However, as I ran the generation recipe with the following config,
model:
_component_: torchtune.models.llama3.llama3_8b
checkpointer:
_component_: torchtune.utils.FullModelMetaCheckpointer
checkpoint_dir: /global/Jinchu/models/Meta-Llama-3-8B-Instruct/
checkpoint_files: [
meta_model_9.pt,
]
output_dir: /global/Jinchu/models/Meta-Llama-3-8B-Instruct
model_type: LLAMA3
device: cuda
dtype: bf16
seed: 42
tokenizer:
_component_: torchtune.models.llama3.llama3_tokenizer
path: /global/Jinchu/models/Meta-Llama-3-8B-Instruct/original/tokenizer.model
prompt: what day is today?
chat_format: torchtune.data.ChatMLFormat
instruct_template: null
max_new_tokens: 30
temperature: 0
top_k: 300
enable_kv_cache: True
quantizer: null
The result I got was
...
INFO:torchtune.utils.logging:Model is initialized with precision torch.bfloat16.
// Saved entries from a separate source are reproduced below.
/-- Presenting these bytes at the host port. -/
def present (s : State) (bs : List Byte) : State := { s with port := bs }

/-- The state after an instruction's next step. -/
def after (i : Instr) (s : State) : Option State :=
  match exec i s with
  | .next t => some t
  | .fault _ => none
  | .refused _ => none

/-- The state after a machine step. -/
def stepped (s : State) : Option State :=
  match step s with
  | .next t => some t
  | .fault _ => none
  | .refused _ => none

/-- The bytes of the last exchange. -/
def sent (t : State) : Option (List Byte) :=
  t.trace.getLast?.map fun e => [e.sent.b0, e.sent.b1, e.sent.b2, e.sent.b3]

/-- The bytes of the last response. -/
def said (t : State) : Option (List Byte) := t.responses.getLast?.map Response.encode

/-- Run a command to its end, for witnesses of statements about whole commands. -/
def finish (i : Instr) : Nat → State → Option State
  | 0, s => (after i s).bind fun t => if t.isBusy then none else some t
  | n + 1, s => (after i s).bind fun t => if t.isBusy then finish i n t else none

theorem after_some {i : Instr} {s t : State} (h : after i s = some t) : exec i s = .next t := by
  unfold after at h; split at h <;> simp at h; rw [← h]; assumption

theorem stepped_some {s t : State} (h : stepped s = some t) : step s = .next t := by
  unfold stepped at h; split at h <;> simp at h; rw [← h]; assumption

theorem finish_completes {i : Instr} {n : Nat} {s t : State} (h : finish i n s = some t) : Completes i n s t := by
  induction n generalizing s with
  | zero =>
    simp only [finish, Option.bind_eq_some_iff] at h
    obtain ⟨u, h1, h2⟩ := h
    split at h2 <;> simp at h2
    subst h2
    exact ⟨after_some h1, by simpa using ‹¬u.isBusy = true›⟩
  | succ n ih =>
    simp only [finish, Option.bind_eq_some_iff] at h
    obtain ⟨u, h1, h2⟩ := h
    split at h2
    · exact ⟨u, after_some h1, ‹_›, ih h2⟩
    · simp at h2

/-- Where the answers given are the replies, they are the replies to come. -/
theorem repliesWith_given {s : State} {rs : List Reply} {more : List BusAnswer}
    (h : s.answers = rs.map Reply.answer ++ more) : s.repliesWith rs := by
  intro k r hr
  have : s.answers[k]? = some r.answer := by
    rw [h, List.getElem?_append_left (by have := (List.getElem?_eq_some_iff.1 hr).1; simpa using this)]
    simp [hr]
  simp [State.upcoming, this]

/-! ### Ill-formed terms -/

theorem test_wf_refuses_short_frame : (Instr.sendFrame 3#16 [0x11#8, 0x22#8]).wf = false := by decide
theorem test_wf_refuses_long_frame : (Instr.sendFrame 1#16 [0x11#8, 0x22#8]).wf = false := by decide
theorem test_wf_takes_whole_frame : (Instr.sendFrame 2#16 [0x11#8, 0x22#8]).wf = true := by decide
theorem test_wf_refuses_read_selector : (Instr.ringRead 0x06#8).wf = false := by decide
theorem test_wf_takes_read_selector : (Instr.ringRead 0x05#8).wf = true := by decide
theorem test_wf_refuses_write_selector :
    ([0x00#8, 0x02#8, 0x03#8, 0x04#8, 0x06#8].map fun k => (Instr.ringWrite k 0#16).wf) =
      [false, false, false, false, false] := by decide
theorem test_wf_takes_write_selector :
    (Instr.ringWrite 0x01#8 0#16).wf = true ∧ (Instr.ringWrite 0x05#8 0#16).wf = true := by decide
/-- R10's constraints: equal markers, overlapping rings, a ring over a register are each refused. -/
theorem test_params_wf :
    Params.default.wf = true ∧ { Params.default with dirWrite := 0x0F#8 }.wf = false ∧
      { Params.default with txBase := 0x5000#16 }.wf = false ∧ { Params.default with rxBase := 0x0000#16 }.wf = false ∧
      { Params.default with rxBase := 0xF000#16 }.wf = false := by decide

/-! ### Words written out from the spec's encodings (R71, R72, R77) -/

theorem test_decode_bus_read :
    decodeExchange Params.default [0x0F#8, 0x04#8, 0x03#8, 0x00#8] = .ok (.busRead 0x0403#16) [] := by decide
theorem test_decode_bus_write :
    decodeExchange Params.default [0xF0#8, 0x04#8, 0x01#8, 0x40#8] = .ok (.busWrite 0x0401#16 0x40#8) [] := by decide
theorem test_decode_reserved_marker :
    decodeExchange Params.default [0x00#8, 0x04#8, 0x01#8, 0x40#8] = .error (.reservedMarker 0x00#8) := by decide
theorem test_decode_read_reg : decodeHost [0x01#8, 0x04#8, 0x03#8] = .ok (.readReg 0x0403#16) [] := by decide
theorem test_decode_write_reg :
    decodeHost [0x02#8, 0x04#8, 0x01#8, 0x40#8] = .ok (.writeReg 0x0401#16 0x40#8) [] := by decide
theorem test_decode_configure :
    decodeHost [0x10#8, 0x00#8, 0x08#8, 0xDC#8, 0x01#8, 0x02#8, 0x03#8, 0xC0#8, 0xA8#8, 0x01#8, 0x0A#8, 0xC0#8, 0xA8#8,
        0x01#8, 0x01#8, 0xFF#8, 0xFF#8, 0xFF#8, 0x00#8] =
      .ok (.configure ⟨0x00#8, 0x08#8, 0xDC#8, 0x01#8, 0x02#8, 0x03#8⟩ ⟨192#8, 168#8, 1#8, 10#8⟩ ⟨192#8, 168#8, 1#8, 1#8⟩
        ⟨255#8, 255#8, 255#8, 0#8⟩) [] := by decide
theorem test_decode_disable_echo : decodeHost [0x11#8] = .ok .disableEcho [] := by decide
theorem test_decode_get_mac : decodeHost [0x12#8] = .ok .getMac [] := by decide
theorem test_decode_get_ip : decodeHost [0x13#8] = .ok .getIp [] := by decide
theorem test_decode_get_gateway : decodeHost [0x14#8] = .ok .getGateway [] := by decide
theorem test_decode_get_subnet : decodeHost [0x15#8] = .ok .getSubnet [] := by decide
theorem test_decode_enable_raw : decodeHost [0x20#8] = .ok .enableRaw [] := by decide
theorem test_decode_frame_available : decodeHost [0x21#8] = .ok .frameAvailable [] := by decide
theorem test_decode_receive_frame : decodeHost [0x22#8, 0x00#8, 0x40#8] = .ok (.receiveFrame 64#16) [] := by decide
theorem test_decode_send_frame :
    decodeHost [0x23#8, 0x00#8, 0x02#8, 0x11#8, 0x22#8, 0x20#8] = .ok (.sendFrame 2#16 [0x11#8, 0x22#8]) [0x20#8] := by
  decide
theorem test_decode_ring_read : decodeHost [0x30#8, 0x04#8] = .ok (.ringRead 0x04#8) [] := by decide
theorem test_decode_ring_write :
    decodeHost [0x31#8, 0x05#8, 0x40#8, 0x02#8] = .ok (.ringWrite 0x05#8 0x4002#16) [] := by decide
theorem test_decode_truncated : decodeHost [0x23#8, 0x00#8, 0x02#8, 0x11#8] = .error .truncated := by decide
/-- Every row's word, numbered as the opcode table numbers it, decodes to its row's instruction. -/
theorem test_decode_table_words :
    decodeTableWord 32 0x0F040300 = some (.busRead 0x0403#16) ∧
      decodeTableWord 32 0xF0040140 = some (.busWrite 0x0401#16 0x40#8) ∧
      decodeTableWord 24 0x030401 = some (.readReg 0x0403#16) ∧
      decodeTableWord 32 0x40010402 = some (.writeReg 0x0401#16 0x40#8) ∧
      decodeTableWord 8 0x11 = some .disableEcho ∧ decodeTableWord 24 0x000023 = some (.sendFrame 0#16 []) ∧
      decodeTableWord 16 0x0530 = some (.ringRead 0x05#8) ∧
      decodeTableWord 32 0x02400531 = some (.ringWrite 0x05#8 0x4002#16) := by decide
INFO:torchtune.utils.logging:what day is today? - 2023-03-24
what day is today? - 2023-03-25
what day is today? -
INFO:torchtune.utils.logging:Time for inference: 1.84 sec total, 16.28 tokens/sec
...
@JinchuLi2002 , nice experiment! how did the loss look like in training? Did it overfit to the dataset? Maybe LR needs to be higher.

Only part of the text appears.